- [Task brief]
Could you return every line of the records below that contains the word "theorem"?

- [Records from a collection]
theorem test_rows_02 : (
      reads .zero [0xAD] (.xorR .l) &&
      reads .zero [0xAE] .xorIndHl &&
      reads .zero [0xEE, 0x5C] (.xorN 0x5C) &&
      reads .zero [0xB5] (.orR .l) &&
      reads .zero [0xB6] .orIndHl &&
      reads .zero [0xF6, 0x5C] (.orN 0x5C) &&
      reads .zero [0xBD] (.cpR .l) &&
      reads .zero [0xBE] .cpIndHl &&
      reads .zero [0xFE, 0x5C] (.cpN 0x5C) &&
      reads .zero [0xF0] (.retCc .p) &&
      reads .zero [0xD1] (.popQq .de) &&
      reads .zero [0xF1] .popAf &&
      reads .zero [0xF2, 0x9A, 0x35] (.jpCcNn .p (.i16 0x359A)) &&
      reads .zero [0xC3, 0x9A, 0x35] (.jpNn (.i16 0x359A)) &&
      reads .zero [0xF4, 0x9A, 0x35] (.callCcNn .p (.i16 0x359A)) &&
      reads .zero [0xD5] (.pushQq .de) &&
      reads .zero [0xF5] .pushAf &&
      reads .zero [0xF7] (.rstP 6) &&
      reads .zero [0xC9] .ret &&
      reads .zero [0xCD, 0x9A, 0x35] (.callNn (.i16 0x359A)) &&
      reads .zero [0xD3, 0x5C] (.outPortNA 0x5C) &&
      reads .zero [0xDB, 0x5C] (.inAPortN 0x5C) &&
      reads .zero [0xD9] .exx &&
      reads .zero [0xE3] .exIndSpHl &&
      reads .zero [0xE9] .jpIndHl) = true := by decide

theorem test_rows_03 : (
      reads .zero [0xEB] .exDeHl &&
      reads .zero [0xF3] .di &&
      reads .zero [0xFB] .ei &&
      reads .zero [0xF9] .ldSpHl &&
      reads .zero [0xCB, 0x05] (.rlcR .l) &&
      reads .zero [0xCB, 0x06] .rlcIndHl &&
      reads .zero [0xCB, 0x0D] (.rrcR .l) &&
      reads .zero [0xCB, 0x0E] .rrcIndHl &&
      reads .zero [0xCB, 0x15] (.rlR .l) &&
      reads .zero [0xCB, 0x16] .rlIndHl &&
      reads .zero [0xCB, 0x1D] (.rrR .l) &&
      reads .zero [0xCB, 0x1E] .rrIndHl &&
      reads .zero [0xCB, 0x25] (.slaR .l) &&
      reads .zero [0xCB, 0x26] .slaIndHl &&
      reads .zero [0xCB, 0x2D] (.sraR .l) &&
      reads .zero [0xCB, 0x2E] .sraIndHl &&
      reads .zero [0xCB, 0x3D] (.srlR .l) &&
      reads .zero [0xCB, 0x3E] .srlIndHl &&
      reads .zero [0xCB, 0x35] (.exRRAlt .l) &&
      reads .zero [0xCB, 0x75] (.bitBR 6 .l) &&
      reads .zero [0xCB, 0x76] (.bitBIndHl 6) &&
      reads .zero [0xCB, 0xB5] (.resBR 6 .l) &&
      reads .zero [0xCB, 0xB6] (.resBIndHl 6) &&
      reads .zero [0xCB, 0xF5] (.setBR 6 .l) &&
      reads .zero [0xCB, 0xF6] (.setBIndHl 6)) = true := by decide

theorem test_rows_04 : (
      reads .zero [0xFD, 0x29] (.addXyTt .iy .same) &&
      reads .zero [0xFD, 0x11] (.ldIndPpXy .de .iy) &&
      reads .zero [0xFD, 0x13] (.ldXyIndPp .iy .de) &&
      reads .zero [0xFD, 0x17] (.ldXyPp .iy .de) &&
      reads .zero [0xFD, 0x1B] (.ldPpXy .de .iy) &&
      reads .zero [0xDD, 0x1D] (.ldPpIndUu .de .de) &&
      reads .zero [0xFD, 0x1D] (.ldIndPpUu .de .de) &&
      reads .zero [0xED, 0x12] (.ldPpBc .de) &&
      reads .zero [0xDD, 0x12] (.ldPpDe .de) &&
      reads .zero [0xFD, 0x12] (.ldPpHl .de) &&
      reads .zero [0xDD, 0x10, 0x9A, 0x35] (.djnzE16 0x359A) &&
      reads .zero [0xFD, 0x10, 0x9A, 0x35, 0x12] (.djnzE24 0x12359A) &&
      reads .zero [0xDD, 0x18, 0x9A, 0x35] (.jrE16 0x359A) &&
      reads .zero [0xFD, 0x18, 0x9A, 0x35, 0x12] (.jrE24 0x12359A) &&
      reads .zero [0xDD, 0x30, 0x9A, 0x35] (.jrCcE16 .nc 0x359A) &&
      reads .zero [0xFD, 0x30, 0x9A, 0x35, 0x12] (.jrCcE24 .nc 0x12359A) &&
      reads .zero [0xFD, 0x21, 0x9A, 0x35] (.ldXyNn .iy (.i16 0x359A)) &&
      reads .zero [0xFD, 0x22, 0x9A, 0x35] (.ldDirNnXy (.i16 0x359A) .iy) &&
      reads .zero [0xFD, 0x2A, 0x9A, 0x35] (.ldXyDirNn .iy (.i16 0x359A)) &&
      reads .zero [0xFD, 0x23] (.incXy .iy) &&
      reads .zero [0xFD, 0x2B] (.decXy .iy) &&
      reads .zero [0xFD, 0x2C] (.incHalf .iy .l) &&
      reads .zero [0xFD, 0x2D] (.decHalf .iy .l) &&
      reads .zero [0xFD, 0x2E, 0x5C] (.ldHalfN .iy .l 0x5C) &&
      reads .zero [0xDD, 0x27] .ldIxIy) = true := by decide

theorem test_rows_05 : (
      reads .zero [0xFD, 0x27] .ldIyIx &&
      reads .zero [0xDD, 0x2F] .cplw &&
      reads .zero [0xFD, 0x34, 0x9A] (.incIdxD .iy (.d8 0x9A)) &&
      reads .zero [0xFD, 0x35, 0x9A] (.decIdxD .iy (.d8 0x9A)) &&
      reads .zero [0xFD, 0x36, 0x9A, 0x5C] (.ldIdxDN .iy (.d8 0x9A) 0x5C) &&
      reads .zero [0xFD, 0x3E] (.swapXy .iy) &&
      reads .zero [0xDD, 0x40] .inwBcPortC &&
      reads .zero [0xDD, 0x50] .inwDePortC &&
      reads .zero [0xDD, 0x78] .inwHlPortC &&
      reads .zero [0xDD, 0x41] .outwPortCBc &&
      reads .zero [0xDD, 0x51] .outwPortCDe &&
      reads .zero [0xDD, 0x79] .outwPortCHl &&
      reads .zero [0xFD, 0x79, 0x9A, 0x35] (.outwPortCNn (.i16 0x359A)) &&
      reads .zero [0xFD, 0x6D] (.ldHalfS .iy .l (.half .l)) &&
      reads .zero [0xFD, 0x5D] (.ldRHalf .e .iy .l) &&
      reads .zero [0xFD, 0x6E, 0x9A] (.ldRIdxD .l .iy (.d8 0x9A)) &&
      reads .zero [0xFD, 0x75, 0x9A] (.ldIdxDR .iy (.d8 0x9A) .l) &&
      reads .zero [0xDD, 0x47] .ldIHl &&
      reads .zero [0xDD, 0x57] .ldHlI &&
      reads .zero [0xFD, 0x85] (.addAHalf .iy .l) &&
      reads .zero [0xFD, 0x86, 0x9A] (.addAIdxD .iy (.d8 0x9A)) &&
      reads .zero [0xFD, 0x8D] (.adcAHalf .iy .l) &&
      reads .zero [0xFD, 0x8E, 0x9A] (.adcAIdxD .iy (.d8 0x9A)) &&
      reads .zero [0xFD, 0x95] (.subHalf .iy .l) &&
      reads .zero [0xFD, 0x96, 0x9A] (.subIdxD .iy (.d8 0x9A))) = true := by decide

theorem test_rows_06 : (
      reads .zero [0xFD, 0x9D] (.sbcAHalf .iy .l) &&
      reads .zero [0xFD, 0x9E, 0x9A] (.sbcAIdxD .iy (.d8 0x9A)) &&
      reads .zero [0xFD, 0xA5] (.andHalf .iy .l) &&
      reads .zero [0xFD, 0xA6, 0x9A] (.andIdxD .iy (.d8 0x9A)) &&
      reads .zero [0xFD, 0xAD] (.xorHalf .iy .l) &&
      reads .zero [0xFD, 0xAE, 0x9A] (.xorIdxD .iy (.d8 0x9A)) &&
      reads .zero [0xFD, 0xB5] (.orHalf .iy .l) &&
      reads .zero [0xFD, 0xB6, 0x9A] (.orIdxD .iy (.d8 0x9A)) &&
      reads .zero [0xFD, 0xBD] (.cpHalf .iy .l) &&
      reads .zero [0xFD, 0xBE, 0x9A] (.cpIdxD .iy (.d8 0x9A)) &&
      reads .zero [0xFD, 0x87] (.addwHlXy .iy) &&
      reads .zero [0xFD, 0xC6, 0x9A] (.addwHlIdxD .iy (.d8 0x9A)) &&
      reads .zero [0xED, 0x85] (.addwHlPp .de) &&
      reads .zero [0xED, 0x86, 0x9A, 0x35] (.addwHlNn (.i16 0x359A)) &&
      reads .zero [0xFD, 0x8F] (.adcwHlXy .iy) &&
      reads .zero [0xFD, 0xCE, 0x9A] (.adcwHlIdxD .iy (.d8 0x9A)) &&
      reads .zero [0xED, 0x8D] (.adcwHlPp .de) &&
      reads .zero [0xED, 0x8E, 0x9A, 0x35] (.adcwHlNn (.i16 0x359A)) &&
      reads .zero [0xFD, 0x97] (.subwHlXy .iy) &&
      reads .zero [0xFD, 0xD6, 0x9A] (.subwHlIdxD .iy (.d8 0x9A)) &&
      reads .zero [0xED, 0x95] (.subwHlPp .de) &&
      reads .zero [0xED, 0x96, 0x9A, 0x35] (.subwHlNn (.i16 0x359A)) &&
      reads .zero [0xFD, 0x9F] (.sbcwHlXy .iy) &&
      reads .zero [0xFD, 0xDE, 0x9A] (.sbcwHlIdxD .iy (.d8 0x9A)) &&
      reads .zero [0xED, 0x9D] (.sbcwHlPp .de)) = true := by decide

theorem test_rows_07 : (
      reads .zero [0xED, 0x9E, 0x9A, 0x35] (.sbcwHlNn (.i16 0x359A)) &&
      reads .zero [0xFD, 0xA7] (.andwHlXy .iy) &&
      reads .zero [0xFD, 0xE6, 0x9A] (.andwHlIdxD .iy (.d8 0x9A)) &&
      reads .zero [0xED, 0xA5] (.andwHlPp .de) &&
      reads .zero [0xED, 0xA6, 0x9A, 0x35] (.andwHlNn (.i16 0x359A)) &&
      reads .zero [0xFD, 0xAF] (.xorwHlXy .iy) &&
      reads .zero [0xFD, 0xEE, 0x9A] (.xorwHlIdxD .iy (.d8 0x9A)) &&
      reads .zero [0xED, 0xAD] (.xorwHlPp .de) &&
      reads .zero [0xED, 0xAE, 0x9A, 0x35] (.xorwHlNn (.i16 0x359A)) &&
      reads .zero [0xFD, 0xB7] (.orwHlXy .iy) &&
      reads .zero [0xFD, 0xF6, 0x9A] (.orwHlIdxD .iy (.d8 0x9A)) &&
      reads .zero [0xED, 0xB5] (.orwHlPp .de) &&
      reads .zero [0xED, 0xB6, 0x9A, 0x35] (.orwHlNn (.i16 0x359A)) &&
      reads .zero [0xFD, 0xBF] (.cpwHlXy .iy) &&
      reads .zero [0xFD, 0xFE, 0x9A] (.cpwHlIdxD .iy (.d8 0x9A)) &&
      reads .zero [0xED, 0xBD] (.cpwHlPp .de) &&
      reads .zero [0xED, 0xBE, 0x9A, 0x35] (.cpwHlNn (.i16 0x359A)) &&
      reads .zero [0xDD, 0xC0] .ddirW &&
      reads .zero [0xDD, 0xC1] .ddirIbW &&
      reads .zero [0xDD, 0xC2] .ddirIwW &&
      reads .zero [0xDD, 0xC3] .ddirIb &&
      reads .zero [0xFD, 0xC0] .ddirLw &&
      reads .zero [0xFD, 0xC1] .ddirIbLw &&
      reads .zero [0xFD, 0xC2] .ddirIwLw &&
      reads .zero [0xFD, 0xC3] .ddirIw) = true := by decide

- [Response to the task]
theorem test_rows_02 : (
theorem test_rows_03 : (
theorem test_rows_04 : (
theorem test_rows_05 : (
theorem test_rows_06 : (
theorem test_rows_07 : (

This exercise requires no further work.